Historical firsts can be tricky things. They’re hard to verify, susceptible to regional boosterism, and very often, the devil is in the details. For instance, Chicago loves to lay claim to the first-ever skyscraper. The 1885 Home Insurance Building is generally credited as the first skyscraper since it was the first to have been supported entirely with an internal steel frame. However, a forensic analysis of the building after its demolition suggests that its heavy masonry walls might have been more than just a skin. They might have actually helped create lateral support. And who decided that an internal metal skeleton was the single defining criteria for a building to be called a skyscraper anyway?

Another first commonly attributed to a Chicagoan is the first cardiac surgery, performed by surgeon Daniel Hale Williams at Provident Hospital in 1893. But two years earlier, in 1891, a surgeon named Henry Dalton performed a very similar surgery in St. Louis. But Dr. Dalton ligated or closed off a coronary artery whereas Dr. Williams actually sutured it. A distinction without a difference? 

Or there’s the one everyone knows, the Ferris wheel. George Washington Gale Ferris designed the ride for the 1893 World’s Columbian Exposition as a spectacle to rival the Eiffel Tower

While it was definitely the first Ferris wheel, since George Ferris designed it, it wasn’t the first ride of its kind. Wooden rides called “roundabouts” or “pleasure wheels” up to 50 feet high had been in use at fairs in New Jersey for a couple of years. George Ferris actually rode one. His modifications to the concept allowed him to blow up the roundabout to five times its New Jersey size. Clearly, he made no little plans.

Speaking of the Columbian Exposition, there are some things we can definitely say were firsts.

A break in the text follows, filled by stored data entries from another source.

/-- Settles O34: each branch tests its own relation of the two source registers. -/
theorem branchRelationTargets : Obligations.BranchRelationTargets := by
  rintro s rs1 rs2 off target rfl
  exact ⟨does_of_branchIf rfl rfl bne_iff_ne, does_of_branchIf rfl rfl decide_eq_true_iff,
    does_of_branchIf rfl rfl (not_lessSigned_iff _ _), does_of_branchIf rfl rfl decide_eq_true_iff,
    does_of_branchIf rfl rfl (not_lessUnsigned_iff _ _)⟩

/-- Settles O36: the target is computed from the bundle, whose `src1` was read before the link is written. -/
theorem jalrLinksAndJumps : Obligations.JalrLinksAndJumps := fun s rd rs1 imm =>
  ⟨_, rfl, add_signExtend_eq_ofInt (s.readReg rs1) imm ▸ link_holds s rd s.snpc (s.readReg rs1 + imm.signExtend 32)⟩

/-! ## Differences and comparisons -/

theorem sub_eq_ofInt_toInt (a b : Word) : a - b = BitVec.ofInt 32 (a.toInt - b.toInt) := by
  rw [Int.sub_eq_add_neg, BitVec.ofInt_add, BitVec.ofInt_neg, BitVec.ofInt_toInt, BitVec.ofInt_toInt,
    BitVec.sub_eq_add_neg]

theorem boolWord_decide (p : Prop) [Decidable p] : boolWord (decide p) = if p then 1#32 else 0#32 := by
  simp only [boolWord, decide_eq_true_iff]

/-- Comparing with a sign-extended immediate compares with its signed value. -/
theorem lessSigned_signExtend (a : Word) (imm : BitVec 12) :
    lessSigned a (imm.signExtend 32) = decide (a.toInt < imm.toInt) := by
  rw [lessSigned, BitVec.toInt_signExtend_of_le (by decide)]

/-- Settles O46: the difference modulo 2^32, and each comparison as the word 1 or 0. -/
theorem differencesAndComparisons : Obligations.DifferencesAndComparisons := fun _ _ _ _ _ =>
  ⟨does_of_writeReg_eq (sub_eq_ofInt_toInt _ _) rfl,
    does_of_writeReg_eq ((congrArg boolWord (lessSigned_signExtend _ _)).trans (boolWord_decide _)) rfl,
    does_of_writeReg_eq (boolWord_decide _) rfl, does_of_writeReg_eq (boolWord_decide _) rfl,
    does_of_writeReg_eq (boolWord_decide _) rfl⟩

/-! ## Upper immediates -/

/-- Shifting left by 12 is multiplying by 2^12. -/
theorem append_zeros_eq_ofNat (imm20 : BitVec 20) : imm20 ++ 0#12 = BitVec.ofNat 32 (imm20.toNat * 2 ^ 12) := by
  apply BitVec.eq_of_toNat_eq
  have := imm20.isLt
  rw [toNat_append_eq_mul_add, BitVec.toNat_ofNat, BitVec.toNat_ofNat]
  omega

/-- Settles O55: `lui` writes the shifted immediate, `auipc` its 32-bit sum with `pc`. -/
theorem upperImmediates : Obligations.UpperImmediates := by
  intro s rd imm20
  refine ⟨does_of_writeReg_eq (append_zeros_eq_ofNat imm20) rfl, does_of_writeReg_eq ?_ rfl⟩
  show s.pc + (imm20 ++ 0#12) = _
  rw [append_zeros_eq_ofNat, BitVec.ofNat_add, BitVec.ofNat_toNat, BitVec.setWidth_eq]

/-! ## The trap -/

/-- Settles O56: the trap's answer is a raised condition that carries the register read before the step. -/
theorem trapEndsRunWithExitCode : Obligations.TrapEndsRunWithExitCode := ⟨rfl, fun _ => does_of_raise rfl⟩

end Sys2Proof.Machine


/-!
PROOFS. The mixed product, the agreement of the halves, and division (46_muldiv.md R200 to R209).
-/

namespace Sys2Proof.Machine

/-! ## Products -/

/-- The value of `mulhsu` (R204). -/
theorem highHalf_toInt_mul_toNat (a b : Word) :
    highHalf (a.toInt * b.toNat) = (a.signExtend 64 * b.setWidth 64).extractLsb' 32 32 := by
  rw [highHalf_eq_extractLsb', BitVec.ofInt_mul, BitVec.ofInt_natCast, BitVec.ofNat_toNat, BitVec.signExtend]

/-- Settles O50: `mulhsu` writes the high half of the mixed product. -/
theorem mixedProductHighHalf : Obligations.MixedProductHighHalf := fun _ _ _ _ =>
  does_of_writeReg_eq (highHalf_toInt_mul_toNat _ _) rfl
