-- ==== Sys2Proof/WellFormed.lean ====
section
/-! DEFINITION. Which instruction terms stand for a word of the hardware. Register indices and immediates are
bounded by their types (30_encoding.md R63: every field value is legal), so the one check is that the word an
UNKNOWN carries belongs to no other row (40_fetch_dispatch.md R86). -/

namespace Sys2Proof

/-- "every word that is not `0x0000`, not `0x00E0`, and whose top nibble is not 1, 6, 7, A or D" (R86). -/
def Word.isUnknown (w : Word) : Bool :=
  let top := w.toNat / 0x1000
  w != 0x0000#16 && w != 0x00E0#16 && top != 0x1 && top != 0x6 && top != 0x7 && top != 0xA && top != 0xD

/-- The term is the decoding of some word. -/
def Instr.wellFormed : Instr → Bool
  | .endOfProgram => true
  | .cls => true
  | .jump _ => true
  | .setr _ _ => true
  | .addi _ _ => true
  | .seti _ => true
  | .draw _ _ _ => true
  | .unknown w => Word.isUnknown w

end Sys2Proof
end

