-- ==== Sys2Proof/Machine/Operands.lean ====
section
/-! DEFINITION. The operand forms: a general register (10_state.md R10), an immediate extended to 16 bits
(30_encoding.md R63), the 8-bit addition (41_flow_and_registers.md R90), and the coordinates and pixels of a sprite
(42_display.md R102, R103). -/

namespace Sys2Proof.Machine

/-- `V[r]`: every index names a register, no register is hardwired (10_state.md R10). -/
def State.readV (r : RegName) (s : State) : Byte := s.v[r]

/-- `V[r] <- b` (10_state.md R10). -/
def State.writeV (r : RegName) (b : Byte) (s : State) : State := s.setV (s.v.set r b)

/-- `zext_16(NNN)` (30_encoding.md R63, 00_scope.md R8). -/
def zext16 (nnn : BitVec 12) : Word := nnn.zeroExtend 16

/-- `(a + b) mod 256`, carry discarded and recorded nowhere (41_flow_and_registers.md R90). -/
def addBytes (a b : Byte) : Byte := BitVec.ofNat 8 ((a.toNat + b.toNat) % 256)

/-- `v mod 64`: a sprite origin's column (42_display.md R103). -/
def originColumn (b : Byte) : Column := Fin.ofNat 64 b.toNat

/-- `v mod 32`: a sprite origin's row (42_display.md R103). -/
def originRow (b : Byte) : Row := Fin.ofNat 32 b.toNat

/-- `(x0 + col) mod 64`: wrap, do not clip (42_display.md R103, R105). -/
def wrapColumn (x0 : Column) (col : Nat) : Column := Fin.ofNat 64 (x0.val + col)

/-- `(y0 + row) mod 32`: wrap, do not clip (42_display.md R103, R105). -/
def wrapRow (y0 : Row) (row : Nat) : Row := Fin.ofNat 32 (y0.val + row)

/-- The pixel of a sprite byte in column `col`: bit `7 - col`, so column 0 is the most significant bit
(20_memory.md R43, 42_display.md R102). -/
def spritePixel (b : Byte) (col : Nat) : Bool := b.getLsbD (7 - col)

/-- The address of a sprite row: a natural-number sum, not wrapped (42_display.md R104). -/
def spriteAddress (s : State) (row : Nat) : Nat := s.i.toNat + row

end Sys2Proof.Machine
end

Chicago’s first ‘L’ line was built south from the Loop in 1892; a year later it was extended farther south to carry people to the World’s Fair. Cracker Jack made its debut at the fair – but it was called “Candied Popcorn and Peanuts” at the time. Juicy Fruit gum and Cream of Wheat also first appeared at the fair.

The zipper was first demonstrated at the fair by inventor Whitcomb Judson – but it was called the “clasp locker” and it was a very clumsy version of the zipper we all know today.

According to the Smithsonian, the Pledge of Allegiance was originally written in 1887, but after some revision it was first spoken aloud by Chicago schoolchildren in 1892 to coincide with opening ceremonies for the fair held the year it before it actually opened.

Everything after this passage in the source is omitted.